Learning Circle Reflections - April 2017


The April 'Learning Circle Reflections' come from Donna Gaywood. 

This month's session on 26th April focused Children's Rights and was led by Alison Moore and Aline Cole-Albäck.
During this session, we were able to look at a summary of the UN Convention on the Rights of the Child. Alison and Aline outlined some of the underpinning theory held about children’s rights for example:
- Will theory: because children don’t have the capacity to claim their rights, adults should act on behalf of children
  • - Interests theory: it is the adults’ responsibility to protect children’s interests 

Both Alison and Aline outlined their research and explained how children’s rights are woven into their designs. Alison was particularly interested in ensuring the understanding of children’s rights was accessible to all the research participants. She found that Lundy’s model was the most accessible model, see for instance:

- Department of Children and Youth Affaires (2015) National Strategy on Children and Young People’s Participation in Decision-making, 2015–2020. Dublin: Government Publications.

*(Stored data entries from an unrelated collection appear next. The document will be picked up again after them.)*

/-! Caches, translations and ports (R98, R206-R208). -/

/-- R98, R206, R207, R47, R48, R205, R208: with no load outstanding, ACQ drops the instruction cache and the core's L1 copies of its range,
all of them without a range, and at pkg and sys scope the die's RDC copies of the range too, and keeps the others; CACHEOP.l1inv and rdcinv drop the copies of their range and
keep the others; TLBINV of a privileged context leaves no entry of the context that meets its range. Registers keep their values and no byte
of memory changes. CACHEOP.wb stands in the store queue behind the stores before it, and the words that wait for RELs wait for it. KILL
empties the names it selects and no other; QCFG sets a port with its cursor at the first address, and QRST returns the cursor there. -/
def Obligations.CachesAndPorts : Prop :=
  (∀ (s : State) (n : Nat) (st : Strand) (sc : Scope) (a b : GReg), s.acts n st → n < 2048 → st.lq = [] →
     s.produced [a, b] → s.clear [a, b] →
     let core := coreOfStrand n
     let die := dieOfCore core
     let same (t : State) : Prop := t.verdict = .issued none ∧ t.strands = s.strands ∧ ∀ pa, t.mem.readByte pa = s.mem.readByte pa
     (∃ t, exec (.acq sc 0 0) s = .next t ∧ same t ∧ (t.coreAt core).icache = [] ∧ (t.coreAt core).l1 = [] ∧
       (sc = .pkg ∨ sc = .sys → ∀ line, tget none t.mem.rdc (rdcKey die line) = none)) ∧
     (let hit (line : Nat) : Bool := match s.range a b with
        | none => true
        | some (base, len) => (s.linesOf core s.myCtx base len).any fun x => x.1 ≤ line && line ≤ x.2
      ∃ t, exec (.acq sc a b) s = .next t ∧ same t ∧ (t.coreAt core).icache = [] ∧
        (∀ line, tget none (t.coreAt core).l1 line = if hit line = true then none else tget none (s.coreAt core).l1 line) ∧
        (∀ m, m ≠ core → t.coreAt m = s.coreAt m) ∧
        ∀ line d, d < 16 → tget none t.mem.rdc (rdcKey d line) =
          if d = die ∧ (sc = .pkg ∨ sc = .sys) ∧ hit line = true then none else tget none s.mem.rdc (rdcKey d line)) ∧
     (∃ t, exec (.l1inv a b) s = .next t ∧ same t ∧ ∀ line, tget none (t.coreAt core).l1 line =
       if s.cacheRange a b line then none else tget none (s.coreAt core).l1 line) ∧
     (∃ t, exec (.rdcinv a b) s = .next t ∧ same t ∧ ∀ line d, d < 16 → tget none t.mem.rdc (rdcKey d line) =
       if d = die ∧ s.cacheRange a b line = true then none else tget none s.mem.rdc (rdcKey d line)) ∧
     (∀ c, s.ctxAt s.myCtx = some c → c.privileged = true → ∃ t, exec (.tlbinv a b) s = .next t ∧ same t ∧
       ∀ k, ∀ e ∈ (t.coreAt k).tlb, e.ctx = s.myCtx → ¬ (a = 0 ∧ b = 0) ∧
         (vaOf (s.g a) + (s.g b).toNat ≤ e.va ∨ e.va + 2 ^ e.log ≤ vaOf (s.g a)))) ∧
  (∀ (s : State) (n : Nat) (st : Strand) (a b : GReg), s.acts n st → s.produced [a, b] → s.clear [a, b] →
     ∃ t st' o, exec (.cacheWb a b) s = .next t ∧ t.verdict = .issued none ∧ t.strandAt n = some st' ∧ st'.sq = st.sq ++ [o] ∧
       o.what = .wb (decide (2 ^ 32 < (s.g b).toNat)) ∧ o.sn = st.sn ∧ (∃ r ∈ st'.rels, r.sn = st.sn + 1) ∧
       (∀ r, tget 0 st'.g r = tget 0 st.g r) ∧ ∀ pa, t.mem.readByte pa = s.mem.readByte pa) ∧
  (∀ (s : State) (n : Nat) (st : Strand) (blk : BitVec 6) (mask : BitVec 24) (q : BitVec 6) (d a b : GReg), s.acts n st →
     let p : Port := ⟨s.g d, BitVec.ofNat 32 (s.g a).toNat, BitVec.ofNat 32 ((s.g a).toNat / 2 ^ 32),
       BitVec.ofNat 32 (s.g b).toNat, BitVec.ofNat 32 ((s.g b).toNat / 2 ^ 32), 0⟩
     let picked (k : Nat) : Prop := 24 * blk.toNat ≤ k ∧ k < 24 * blk.toNat + 24 ∧ mask.getLsbD (k - 24 * blk.toNat) = true
     ((∀ k, picked k → k < s.vnames ∧ (s.modeK = true ∨ ∀ e ∈ tget [] st.vn k, e.ready = true)) →
       ∃ t st', exec (.kill blk mask) s = .next t ∧ t.verdict = .issued none ∧ s.onlyStrand t n ∧ t.strandAt n = some st' ∧
         { st' with vn := st.vn } = st ∧ ∀ k, (picked k → tget [] st'.vn k = []) ∧
           (¬ picked k → tget [] st'.vn k = tget [] st.vn k)) ∧
     (s.produced [d, a, b] → s.clear [d, a, b] → (s.g d).toNat % 64 = 0 → (s.g a).toNat % 2 ^ 32 % 64 = 0 →
       (s.g b).toNat % 2 ^ 32 % 64 = 0 →
       exec (.qcfg q d a b) s = .next ((s.setStrand n (some { st with ports := (tset Port.none st.ports q.toNat p) })).issued)) ∧
     (∃ t st', exec (.qrst q) s = .next t ∧ t.verdict = .issued none ∧ s.onlyStrand t n ∧ t.strandAt n = some st' ∧
       { st' with ports := st.ports } = st ∧ ∀ k, tget Port.none st'.ports k =
         if k = q.toNat then { tget Port.none st.ports k with cursor := 0 } else tget Port.none st.ports k))

/-! Semaphores and time (R151, R197, R202). -/

/-- R151, R197, R156, R295: a POST of a strand with no REL and no push outstanding adds to its semaphore; an AWAIT that the count serves,
with no one waiting before it, subtracts; SEMRD reads count and poison; SEMWR of a privileged context sets the count and clears the poison.
Each leaves every other semaphore, the registers and memory. The 256 semaphores of a conductor core are its own, named by number. Where
every waiter of a tile task waits in vain and none of them is an engine command, each of its strands that has not ended meets DEADLOCK_AWAIT
at the word at which it waits. -/
def Obligations.Semaphores : Prop :=
  (∀ (s : State) (n : Nat) (st : Strand) (k : BitVec 8) (x : BitVec 7) (d a : GReg) (i : Nat), s.acts n st →
     s.mySem k.toNat = some i →
     let core := coreOfStrand n
     let c := s.coreAt core
     let sets (j : Instr) (v : Sem) : Prop := ∃ t, exec j s = .next t ∧ t.verdict = .issued none ∧
       (t.coreAt core).sem i = v ∧ (∀ m, m ≠ i → (t.coreAt core).sem m = c.sem m) ∧
       (∀ m, m ≠ core → t.coreAt m = s.coreAt m) ∧ t.mem = s.mem ∧ ∀ r, t.g r = s.g r
     (st.txn = none → st.rels = [] → (∀ f ∈ st.fly, f.pushes = []) → st.owesPush = false → (c.sem i).poisoned = false →
       (c.sem i).count + x.toNat ≤ 65535 → sets (.post k x) ⟨(c.sem i).count + x.toNat, false⟩) ∧
     (st.txn = none → st.rels = [] → st.deadlock = false → (c.sem i).poisoned = false → x.toNat ≤ (c.sem i).count →
       tget [] c.sync.waiters i = [] → sets (.await k x) ⟨(c.sem i).count - x.toNat, false⟩) ∧
     exec (.semrd d k) s = .next ((s.setG d (BitVec.ofNat 64 ((c.sem i).count +
       if (c.sem i).poisoned then 65536 else 0)) false).issued) ∧
     (∀ y, s.ctxAt s.myCtx = some y → y.privileged = true → s.produced [a] → s.clear [a] → (s.g a).toNat ≤ 65535 →
       sets (.semwr k a) ⟨(s.g a).toNat, false⟩)) ∧
  (∀ (s : State) (k : Nat) (m : BitVec 8) (x : BitVec 7) (d : GReg), s.conducts k →
     let c := (s.condAt k).sync
     let sem := c.sem m.toNat
     let sets (j : Instr) (v : Nat) : Prop := ∃ t, exec j s = .next t ∧ t.verdict = .issued none ∧
       (t.condAt k).sync.sem m.toNat = ⟨v, sem.poisoned⟩ ∧
       (∀ i, i ≠ m.toNat → (t.condAt k).sync.sem i = c.sem i) ∧ t.mem = s.mem ∧ t.strands = s.strands ∧ ∀ r, t.g r = s.g r
     (sem.poisoned = false → sem.count + x.toNat ≤ 65535 → sets (.post m x) (sem.count + x.toNat)) ∧
     (x.toNat ≤ sem.count → tget [] c.waiters m.toNat = [] → sets (.await m x) (sem.count - x.toNat)) ∧
     exec (.semrd d m) s = .next ((s.setG d (BitVec.ofNat 64 (sem.count + if sem.poisoned then 65536 else 0)) false).issued)) ∧
  (∀ (s : State) (tt n : Nat) (t : TileTask) (st : Strand), s.ttAt tt = some t → s.deadlocked tt t = true →
     (∀ q x, q < 7 → (s.coreAt t.core).head q = some x → x.tt ≠ tt) → n ∈ t.strands → s.strandAt n = some st → st.ended = false →
     ∃ u, exec (.deadlockAwait tt) s = .next u ∧ u.strandAt n = some { st with deadlock := true } ∧
       (∀ m, m ∉ t.strands → u.strandAt m = s.strandAt m) ∧ u.cores = s.cores ∧ u.mem = s.mem ∧
       (∀ i k x, u.cur = .strand n → u.view = none → u.slot.defer = false → st.txn = none → st.rels = [] →
         u.mySem i.toNat = some x → ((u.coreAt (coreOfStrand n)).sem x).poisoned = false → k ≠ 0 →
         exec (.await i k) u = .next (u.leaveLines.trap .deadlockAwait Rec.zero)))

- Lundy, L. (2007) Voice is not enough: conceptualising Article 12 of the United Nations Convention on the Rights of the child. British Educational Research Journal, 33(6), pp.927-942.

Aline made the point that how you view the child and the world impacts the interpretation of children’s rights. For example whether you see children’s rights as a human right or from a duty of care perspective. She explained:

- Virtue ethics depends on compassionate feelings towards the child, and the child is given support because adults feel children deserve it

- Deontological ethics see children as legally entitled to support and suggest that these rights should be embedded in law

Aline suggested that the first perspective could be subjective, and based on cultural understandings risk being relativistic, and therefore could endorse cultural practices which breached children’s rights e.g. FGM, honour killings and child marriage.

Rights, Wants and Needs

A clear distinction was drawn between rights, wants and needs. We played a game produced by UNICEF where we had picture cards and in pairs, we had to decide what we believed was a right, a want and a need. There was a healthy discussion throughout. The game is available online.

Aline then mentioned how in Finland, rights-based policy rhetoric has been adopted into the new Early Years Framework (2016), bringing children’s rights into the mainstream.

A copy of the presentation from this session can be found here.



The next Learning Circle meeting is scheduled for Wednesday 12th May and will be lead by Elisabetta Biffi (ERASMUS visiting student from University of Milan). It will focus on Pedagogical Documentation.